The entries below hold a line with "def State.slotDue (s" and a line with "def State.respond (s". Return those lines and all that lie between them, exactly and only.

----- Provided material -----

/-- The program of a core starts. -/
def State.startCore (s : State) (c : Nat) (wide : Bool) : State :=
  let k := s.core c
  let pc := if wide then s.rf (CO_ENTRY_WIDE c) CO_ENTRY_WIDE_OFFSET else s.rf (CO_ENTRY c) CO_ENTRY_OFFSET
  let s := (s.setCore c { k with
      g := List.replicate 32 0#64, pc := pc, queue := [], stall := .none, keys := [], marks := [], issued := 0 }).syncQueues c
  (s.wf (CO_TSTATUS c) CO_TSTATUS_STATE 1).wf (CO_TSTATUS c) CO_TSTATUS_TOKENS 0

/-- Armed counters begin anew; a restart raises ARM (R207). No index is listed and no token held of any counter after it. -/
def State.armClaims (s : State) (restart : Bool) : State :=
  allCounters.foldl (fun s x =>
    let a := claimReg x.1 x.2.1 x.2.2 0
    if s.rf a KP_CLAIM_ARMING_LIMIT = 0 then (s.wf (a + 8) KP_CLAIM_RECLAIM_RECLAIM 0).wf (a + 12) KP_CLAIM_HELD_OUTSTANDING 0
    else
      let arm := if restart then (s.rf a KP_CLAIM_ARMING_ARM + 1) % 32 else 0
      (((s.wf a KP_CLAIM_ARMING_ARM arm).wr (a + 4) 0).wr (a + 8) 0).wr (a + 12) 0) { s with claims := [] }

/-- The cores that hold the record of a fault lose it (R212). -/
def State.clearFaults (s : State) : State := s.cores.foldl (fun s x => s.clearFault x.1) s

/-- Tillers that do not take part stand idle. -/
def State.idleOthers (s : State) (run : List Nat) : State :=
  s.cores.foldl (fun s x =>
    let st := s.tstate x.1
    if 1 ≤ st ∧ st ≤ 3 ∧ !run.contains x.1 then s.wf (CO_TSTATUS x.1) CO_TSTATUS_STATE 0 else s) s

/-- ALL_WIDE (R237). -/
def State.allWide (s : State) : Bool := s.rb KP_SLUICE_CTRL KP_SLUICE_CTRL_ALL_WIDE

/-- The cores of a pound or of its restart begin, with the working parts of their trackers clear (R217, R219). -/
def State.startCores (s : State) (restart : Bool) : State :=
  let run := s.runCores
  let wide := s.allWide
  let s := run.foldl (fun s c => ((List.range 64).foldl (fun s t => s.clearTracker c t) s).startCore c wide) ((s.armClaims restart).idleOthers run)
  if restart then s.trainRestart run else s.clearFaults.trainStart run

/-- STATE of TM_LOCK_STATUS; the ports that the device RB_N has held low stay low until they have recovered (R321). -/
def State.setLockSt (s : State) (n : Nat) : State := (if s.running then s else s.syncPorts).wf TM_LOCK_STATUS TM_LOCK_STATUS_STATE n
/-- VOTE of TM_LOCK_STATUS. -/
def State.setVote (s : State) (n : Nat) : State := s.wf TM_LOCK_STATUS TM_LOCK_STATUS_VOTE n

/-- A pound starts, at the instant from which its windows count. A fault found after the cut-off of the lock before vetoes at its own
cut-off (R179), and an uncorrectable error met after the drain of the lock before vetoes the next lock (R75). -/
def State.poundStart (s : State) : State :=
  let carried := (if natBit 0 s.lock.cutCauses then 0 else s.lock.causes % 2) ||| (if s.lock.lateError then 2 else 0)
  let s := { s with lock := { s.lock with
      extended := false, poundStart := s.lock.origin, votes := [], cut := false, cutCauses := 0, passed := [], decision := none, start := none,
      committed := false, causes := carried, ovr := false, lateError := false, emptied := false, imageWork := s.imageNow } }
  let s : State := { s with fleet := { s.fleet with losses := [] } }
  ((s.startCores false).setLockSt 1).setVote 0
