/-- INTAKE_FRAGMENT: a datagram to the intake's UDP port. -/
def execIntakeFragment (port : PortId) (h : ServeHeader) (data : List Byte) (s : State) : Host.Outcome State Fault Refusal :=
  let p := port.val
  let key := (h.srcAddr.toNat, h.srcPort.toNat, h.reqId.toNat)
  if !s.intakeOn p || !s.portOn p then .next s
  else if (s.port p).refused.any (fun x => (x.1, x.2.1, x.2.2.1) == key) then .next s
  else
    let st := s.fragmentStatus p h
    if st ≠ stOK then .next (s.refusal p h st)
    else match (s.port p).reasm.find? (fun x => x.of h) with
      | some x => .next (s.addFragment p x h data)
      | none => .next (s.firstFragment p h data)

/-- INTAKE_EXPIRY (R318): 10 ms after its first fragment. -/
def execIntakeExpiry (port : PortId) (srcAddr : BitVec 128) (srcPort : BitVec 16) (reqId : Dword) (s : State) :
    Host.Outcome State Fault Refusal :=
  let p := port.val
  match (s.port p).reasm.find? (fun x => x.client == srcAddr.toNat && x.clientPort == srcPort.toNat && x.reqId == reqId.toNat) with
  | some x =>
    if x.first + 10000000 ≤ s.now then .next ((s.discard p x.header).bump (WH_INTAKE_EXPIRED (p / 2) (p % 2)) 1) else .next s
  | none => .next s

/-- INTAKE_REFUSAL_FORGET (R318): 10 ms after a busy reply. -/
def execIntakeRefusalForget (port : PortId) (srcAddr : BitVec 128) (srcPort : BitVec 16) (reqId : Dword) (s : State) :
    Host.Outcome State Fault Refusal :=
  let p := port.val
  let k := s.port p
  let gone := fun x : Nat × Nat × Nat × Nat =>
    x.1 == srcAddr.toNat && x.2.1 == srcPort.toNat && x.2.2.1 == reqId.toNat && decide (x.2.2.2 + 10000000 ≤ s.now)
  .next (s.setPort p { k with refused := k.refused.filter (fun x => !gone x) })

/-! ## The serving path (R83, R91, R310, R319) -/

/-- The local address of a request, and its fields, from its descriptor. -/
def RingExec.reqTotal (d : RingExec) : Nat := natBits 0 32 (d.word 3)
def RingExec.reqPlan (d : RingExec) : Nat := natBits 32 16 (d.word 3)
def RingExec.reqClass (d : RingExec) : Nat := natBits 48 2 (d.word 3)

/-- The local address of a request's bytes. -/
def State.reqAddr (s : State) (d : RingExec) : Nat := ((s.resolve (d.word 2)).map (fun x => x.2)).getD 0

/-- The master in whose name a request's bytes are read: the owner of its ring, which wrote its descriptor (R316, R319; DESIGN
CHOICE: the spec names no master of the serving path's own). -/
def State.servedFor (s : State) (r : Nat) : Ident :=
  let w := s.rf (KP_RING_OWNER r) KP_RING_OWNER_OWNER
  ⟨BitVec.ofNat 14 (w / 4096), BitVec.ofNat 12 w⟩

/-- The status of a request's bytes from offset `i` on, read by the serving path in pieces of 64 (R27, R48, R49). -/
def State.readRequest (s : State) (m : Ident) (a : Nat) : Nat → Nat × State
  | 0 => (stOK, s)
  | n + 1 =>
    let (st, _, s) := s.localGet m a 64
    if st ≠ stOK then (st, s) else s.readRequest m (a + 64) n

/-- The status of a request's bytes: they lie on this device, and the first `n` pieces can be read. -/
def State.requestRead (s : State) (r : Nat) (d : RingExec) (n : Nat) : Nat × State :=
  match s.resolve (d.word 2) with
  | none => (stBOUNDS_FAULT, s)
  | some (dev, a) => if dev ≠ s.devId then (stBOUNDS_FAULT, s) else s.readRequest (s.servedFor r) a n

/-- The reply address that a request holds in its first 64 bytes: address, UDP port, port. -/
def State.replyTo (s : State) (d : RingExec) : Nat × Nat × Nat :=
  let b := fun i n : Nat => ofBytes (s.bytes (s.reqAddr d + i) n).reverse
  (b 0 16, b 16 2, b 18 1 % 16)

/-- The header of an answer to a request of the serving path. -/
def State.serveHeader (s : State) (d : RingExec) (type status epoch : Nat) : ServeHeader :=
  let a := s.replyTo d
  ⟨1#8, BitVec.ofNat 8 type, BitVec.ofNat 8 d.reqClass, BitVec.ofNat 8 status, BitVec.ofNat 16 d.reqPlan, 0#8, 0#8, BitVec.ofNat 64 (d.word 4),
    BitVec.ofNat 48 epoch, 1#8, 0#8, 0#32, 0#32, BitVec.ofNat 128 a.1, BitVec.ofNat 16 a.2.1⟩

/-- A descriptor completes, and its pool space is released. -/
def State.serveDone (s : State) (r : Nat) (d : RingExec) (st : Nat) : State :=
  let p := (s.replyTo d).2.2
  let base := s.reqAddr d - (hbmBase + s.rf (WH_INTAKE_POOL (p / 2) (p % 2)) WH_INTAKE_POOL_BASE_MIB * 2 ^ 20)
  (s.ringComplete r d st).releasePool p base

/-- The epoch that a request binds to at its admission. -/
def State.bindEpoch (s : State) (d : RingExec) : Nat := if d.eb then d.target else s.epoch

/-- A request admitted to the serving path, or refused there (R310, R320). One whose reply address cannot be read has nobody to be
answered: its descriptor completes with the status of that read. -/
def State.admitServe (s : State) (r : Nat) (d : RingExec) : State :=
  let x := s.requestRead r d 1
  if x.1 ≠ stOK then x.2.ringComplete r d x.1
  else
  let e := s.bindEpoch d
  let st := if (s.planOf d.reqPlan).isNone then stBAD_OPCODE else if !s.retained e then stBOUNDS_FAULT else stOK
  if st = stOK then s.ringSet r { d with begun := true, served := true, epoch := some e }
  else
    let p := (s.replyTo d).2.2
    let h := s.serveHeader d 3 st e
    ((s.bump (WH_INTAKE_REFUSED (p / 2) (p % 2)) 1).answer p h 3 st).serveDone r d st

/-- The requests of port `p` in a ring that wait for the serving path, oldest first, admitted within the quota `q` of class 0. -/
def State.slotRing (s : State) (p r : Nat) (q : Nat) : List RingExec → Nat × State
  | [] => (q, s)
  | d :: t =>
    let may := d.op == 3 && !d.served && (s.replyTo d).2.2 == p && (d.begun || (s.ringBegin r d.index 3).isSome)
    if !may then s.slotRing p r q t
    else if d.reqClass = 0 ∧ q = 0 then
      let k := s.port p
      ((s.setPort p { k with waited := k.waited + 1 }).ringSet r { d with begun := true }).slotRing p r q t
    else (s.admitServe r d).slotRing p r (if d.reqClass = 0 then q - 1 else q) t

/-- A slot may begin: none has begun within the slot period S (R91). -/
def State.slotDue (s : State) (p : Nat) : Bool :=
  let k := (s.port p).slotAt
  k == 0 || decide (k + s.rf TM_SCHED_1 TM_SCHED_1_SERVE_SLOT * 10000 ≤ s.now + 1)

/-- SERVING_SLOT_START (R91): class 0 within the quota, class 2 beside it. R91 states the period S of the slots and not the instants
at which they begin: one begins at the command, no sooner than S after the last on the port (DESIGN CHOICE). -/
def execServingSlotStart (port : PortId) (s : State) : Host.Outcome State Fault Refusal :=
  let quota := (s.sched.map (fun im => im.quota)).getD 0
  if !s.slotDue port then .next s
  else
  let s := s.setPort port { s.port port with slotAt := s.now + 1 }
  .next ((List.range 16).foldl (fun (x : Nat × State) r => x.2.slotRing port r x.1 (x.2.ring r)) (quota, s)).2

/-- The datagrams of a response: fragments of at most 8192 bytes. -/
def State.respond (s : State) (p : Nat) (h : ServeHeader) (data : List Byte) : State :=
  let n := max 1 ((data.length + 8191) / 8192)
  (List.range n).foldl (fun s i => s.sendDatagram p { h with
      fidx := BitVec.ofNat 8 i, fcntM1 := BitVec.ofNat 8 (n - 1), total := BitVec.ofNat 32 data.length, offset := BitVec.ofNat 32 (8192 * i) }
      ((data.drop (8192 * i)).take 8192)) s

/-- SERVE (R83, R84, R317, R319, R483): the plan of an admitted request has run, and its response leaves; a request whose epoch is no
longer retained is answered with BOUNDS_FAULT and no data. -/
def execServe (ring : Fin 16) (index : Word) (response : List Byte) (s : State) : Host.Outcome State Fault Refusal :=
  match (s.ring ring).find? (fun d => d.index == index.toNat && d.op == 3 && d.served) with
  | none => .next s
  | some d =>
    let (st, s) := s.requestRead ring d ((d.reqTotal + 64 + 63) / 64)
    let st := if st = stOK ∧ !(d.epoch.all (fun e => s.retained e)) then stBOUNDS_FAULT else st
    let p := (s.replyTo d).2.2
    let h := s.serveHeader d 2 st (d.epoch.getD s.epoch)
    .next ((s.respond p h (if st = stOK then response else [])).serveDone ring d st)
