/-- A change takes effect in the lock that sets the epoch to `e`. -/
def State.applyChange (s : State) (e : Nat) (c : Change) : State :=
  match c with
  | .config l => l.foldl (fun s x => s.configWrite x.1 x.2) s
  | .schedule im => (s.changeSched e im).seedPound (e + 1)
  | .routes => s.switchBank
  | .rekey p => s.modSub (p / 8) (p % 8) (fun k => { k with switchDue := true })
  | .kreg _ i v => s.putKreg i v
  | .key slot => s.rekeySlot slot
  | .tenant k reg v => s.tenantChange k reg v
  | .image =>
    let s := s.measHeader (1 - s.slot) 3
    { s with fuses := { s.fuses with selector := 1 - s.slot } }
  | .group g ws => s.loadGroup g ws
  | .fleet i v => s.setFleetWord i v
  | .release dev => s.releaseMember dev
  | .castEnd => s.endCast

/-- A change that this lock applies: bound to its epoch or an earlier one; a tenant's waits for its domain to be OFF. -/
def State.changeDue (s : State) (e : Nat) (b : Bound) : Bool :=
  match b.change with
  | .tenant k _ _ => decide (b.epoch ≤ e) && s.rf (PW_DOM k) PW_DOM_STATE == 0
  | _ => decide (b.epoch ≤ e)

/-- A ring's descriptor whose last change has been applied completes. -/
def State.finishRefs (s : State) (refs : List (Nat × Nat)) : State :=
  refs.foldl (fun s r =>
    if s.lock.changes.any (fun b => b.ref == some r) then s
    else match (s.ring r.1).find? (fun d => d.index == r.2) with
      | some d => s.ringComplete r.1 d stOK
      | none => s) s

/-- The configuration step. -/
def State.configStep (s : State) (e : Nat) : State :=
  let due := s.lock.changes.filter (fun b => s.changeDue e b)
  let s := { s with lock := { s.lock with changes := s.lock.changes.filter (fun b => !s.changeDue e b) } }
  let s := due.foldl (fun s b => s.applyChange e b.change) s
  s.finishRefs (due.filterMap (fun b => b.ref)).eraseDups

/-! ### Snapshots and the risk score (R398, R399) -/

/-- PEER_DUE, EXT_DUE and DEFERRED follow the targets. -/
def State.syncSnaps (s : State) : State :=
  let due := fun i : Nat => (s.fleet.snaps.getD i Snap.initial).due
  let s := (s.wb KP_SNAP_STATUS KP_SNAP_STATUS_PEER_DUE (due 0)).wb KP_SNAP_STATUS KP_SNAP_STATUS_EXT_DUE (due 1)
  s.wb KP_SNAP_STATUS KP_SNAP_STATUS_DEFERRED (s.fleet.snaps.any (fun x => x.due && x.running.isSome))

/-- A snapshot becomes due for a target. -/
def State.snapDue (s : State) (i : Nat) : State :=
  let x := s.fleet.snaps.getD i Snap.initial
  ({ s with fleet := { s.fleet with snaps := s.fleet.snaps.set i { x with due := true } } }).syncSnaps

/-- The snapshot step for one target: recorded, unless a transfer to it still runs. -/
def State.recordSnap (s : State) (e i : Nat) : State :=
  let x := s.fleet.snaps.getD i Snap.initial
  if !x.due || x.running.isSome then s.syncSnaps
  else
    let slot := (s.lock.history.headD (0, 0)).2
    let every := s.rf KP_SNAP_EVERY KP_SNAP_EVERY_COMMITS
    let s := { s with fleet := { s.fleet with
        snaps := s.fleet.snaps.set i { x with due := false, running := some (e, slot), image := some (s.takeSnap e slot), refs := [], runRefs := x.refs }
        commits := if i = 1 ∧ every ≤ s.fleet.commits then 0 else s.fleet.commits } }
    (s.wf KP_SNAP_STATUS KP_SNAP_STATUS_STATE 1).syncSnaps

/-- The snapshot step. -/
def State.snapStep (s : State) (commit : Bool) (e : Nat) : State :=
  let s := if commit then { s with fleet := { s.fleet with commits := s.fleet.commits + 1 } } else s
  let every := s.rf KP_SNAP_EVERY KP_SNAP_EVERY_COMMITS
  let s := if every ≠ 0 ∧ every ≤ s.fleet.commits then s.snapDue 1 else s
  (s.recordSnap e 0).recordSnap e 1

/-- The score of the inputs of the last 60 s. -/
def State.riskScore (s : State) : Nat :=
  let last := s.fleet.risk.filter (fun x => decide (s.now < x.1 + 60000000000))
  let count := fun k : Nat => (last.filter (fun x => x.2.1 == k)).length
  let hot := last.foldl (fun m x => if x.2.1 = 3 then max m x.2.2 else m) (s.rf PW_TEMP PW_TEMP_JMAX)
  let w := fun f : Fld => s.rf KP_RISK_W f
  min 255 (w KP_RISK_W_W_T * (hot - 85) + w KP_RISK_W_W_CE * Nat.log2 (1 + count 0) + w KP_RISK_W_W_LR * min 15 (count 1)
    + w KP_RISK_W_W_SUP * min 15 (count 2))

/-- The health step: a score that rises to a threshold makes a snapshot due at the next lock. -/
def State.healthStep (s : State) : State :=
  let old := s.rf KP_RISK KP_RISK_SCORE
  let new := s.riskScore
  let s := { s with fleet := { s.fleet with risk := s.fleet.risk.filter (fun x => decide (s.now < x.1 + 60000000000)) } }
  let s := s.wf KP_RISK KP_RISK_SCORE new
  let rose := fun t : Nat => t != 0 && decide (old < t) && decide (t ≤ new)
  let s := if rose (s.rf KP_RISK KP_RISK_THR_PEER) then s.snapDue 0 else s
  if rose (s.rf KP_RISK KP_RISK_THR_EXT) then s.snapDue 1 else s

-----

Answer to this problem:
def State.slotDue (s : State) (p : Nat) : Bool :=
  let k := (s.port p).slotAt
  k == 0 || decide (k + s.rf TM_SCHED_1 TM_SCHED_1_SERVE_SLOT * 10000 ≤ s.now + 1)

/-- SERVING_SLOT_START (R91): class 0 within the quota, class 2 beside it. R91 states the period S of the slots and not the instants
at which they begin: one begins at the command, no sooner than S after the last on the port (DESIGN CHOICE). -/
def execServingSlotStart (port : PortId) (s : State) : Host.Outcome State Fault Refusal :=
  let quota := (s.sched.map (fun im => im.quota)).getD 0
  if !s.slotDue port then .next s
  else
  let s := s.setPort port { s.port port with slotAt := s.now + 1 }
  .next ((List.range 16).foldl (fun (x : Nat × State) r => x.2.slotRing port r x.1 (x.2.ring r)) (quota, s)).2

/-- The datagrams of a response: fragments of at most 8192 bytes. -/
def State.respond (s : State) (p : Nat) (h : ServeHeader) (data : List Byte) : State :=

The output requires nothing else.